For people focused on fitness and long-term health, the cancer risk from alcohol exists on a continuum and compounds over time. It does not switch on at some clear intake threshold. Reduction lowers risk. Cessation lowers it further. The IARC evidence review confirms that reducing or stopping alcohol consumption does reduce cancer risk for several alcohol-attributable cancer types, though the degree of risk reversal varies by cancer site and duration of exposure (IARC, 2024).

None of this requires a binary choice. But it does require that conversations about alcohol and health be grounded in what the current evidence actually shows rather than what the evidence appeared to show thirty years ago. The J-shaped curve was never a license to drink. It turned out to be a measurement artifact. The carcinogenic mechanism of ethanol, however, has held up across decades of biological and epidemiological investigations.

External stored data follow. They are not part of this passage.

/-- Settles O43: inside memory the registers up to V[x] are loaded from I, past its end none is. -/
theorem ldmLoadsTheRegisters : Obligations.LdmLoadsTheRegisters := by
  unfold Obligations.LdmLoadsTheRegisters
  refine fun x s => ⟨toNat_encodeXF_F x 0x65 (by decide), fun hin => ?_, fun hout => ?_⟩
  · have hframe := onlyChanges_loadRegs_readList s x
    have hpc : (s.loadRegs 0 (s.mem.readList (s.effAddr 0) (x.val + 1))).pc = s.pc :=
      hframe.same (p := .pc) (by rintro ⟨j, -, h⟩; cases h)
    exact ⟨_, (exec_ldm s x).trans (s.checkRange_in _ (by omega)), fun j hj => reg_loadRegs_readList s x hj,
      congrArg (· + 2) hpc, hframe.advance⟩
  · exact exec_out_of_bounds s (exec_ldm s x) (Nat.succ_pos _) (by omega)

/-! ### What follows from the three -/

/-- The registers an STM inside memory stored, and its frame. -/
theorem read_of_exec_stm {s t : State} {x : Reg} (hin : s.iReg.toNat + x.val ≤ 0xFFF) (h : exec (.stm x) s = .next t) :
    (∀ j : Reg, j ≤ x → t.mem.read (s.effAddr j.val) = s.reg j) ∧ t.pc = s.pc + 2 ∧
      OnlyChanges s t (fun p => (∃ j : Reg, j ≤ x ∧ p = .byte (s.effAddr j.val)) ∨ p = .pc) := by
  obtain ⟨-, hstm, -⟩ := stmStoresTheRegisters x s
  obtain ⟨t', ht', hspec⟩ := hstm hin
  obtain rfl : t = t' := Host.Outcome.next.inj (h.symm.trans ht')
  exact hspec

/-- The registers an LDM inside memory loaded. -/
theorem reg_of_exec_ldm {s t : State} {x : Reg} (hin : s.iReg.toNat + x.val ≤ 0xFFF) (h : exec (.ldm x) s = .next t) :
    ∀ j : Reg, j ≤ x → t.reg j = s.mem.read (s.effAddr j.val) := by
  obtain ⟨-, hldm, -⟩ := ldmLoadsTheRegisters x s
  obtain ⟨t', ht', hloaded, -⟩ := hldm hin
  obtain rfl : t = t' := Host.Outcome.next.inj (h.symm.trans ht')
  exact hloaded

/-- Settles O44: between the two transfers I and the stored bytes stay, so the load reads what the store wrote. -/
theorem storeThenLoadGivesTheRegistersBack : Obligations.StoreThenLoadGivesTheRegistersBack := by
  unfold Obligations.StoreThenLoadGivesTheRegistersBack
  intro x j s t u v hin hst hbetween hld hj
  obtain ⟨hstored, -, hframe⟩ := read_of_exec_stm hin hst
  have hindex : u.iReg = s.iReg :=
    (hbetween.same (p := .index) (by simp)).trans (hframe.same (p := .index) (by simp))
  have haddr : u.effAddr j.val = s.effAddr j.val := congrArg (·.toNat + j.val) hindex
  have hmem : u.mem.read (s.effAddr j.val) = t.mem.read (s.effAddr j.val) := hbetween.same (p := .byte _) (by simp)
  calc v.reg j = u.mem.read (u.effAddr j.val) := reg_of_exec_ldm (by rwa [hindex]) hld j hj
    _ = t.mem.read (s.effAddr j.val) := by rw [haddr, hmem]
    _ = s.reg j := hstored j hj

/-- Settles O45: the store moves pc to I, where its first two bytes are V[0] and V[1]. -/
theorem storedBytesAreFetchedAsWritten : Obligations.StoredBytesAreFetchedAsWritten := by
  unfold Obligations.StoredBytesAreFetchedAsWritten
  intro x s t hx hin hnext hst
  obtain ⟨hstored, hpc, -⟩ := read_of_exec_stm hin hst
  have hhigh : t.mem.read s.iReg.toNat = s.reg 0 := hstored 0 (Fin.zero_le x)
  have hlow : t.mem.read (s.iReg.toNat + 1) = s.reg 1 := hstored 1 hx
  rw [State.fetchWord, hpc, hnext, hhigh, hlow, toNat_wordOfBytes]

Where the Evidence Stands Now

The core findings are as follows. Alcohol is a Group 1 carcinogen. It causes at least seven types of cancer through well-characterized biological mechanisms. The risk increases with consumption and lacks a clearly established lower threshold. The cardiovascular protection once attributed to moderate drinking has not been confirmed by more rigorous study designs. And the majority of alcohol-attributable cancers occur not in heavy drinkers, but in people who drink at levels once considered moderate and safe.

That is the evidence base these updated guidelines are built on. The question of what any individual chooses to do with that information is a personal one. But the information itself is no longer ambiguous.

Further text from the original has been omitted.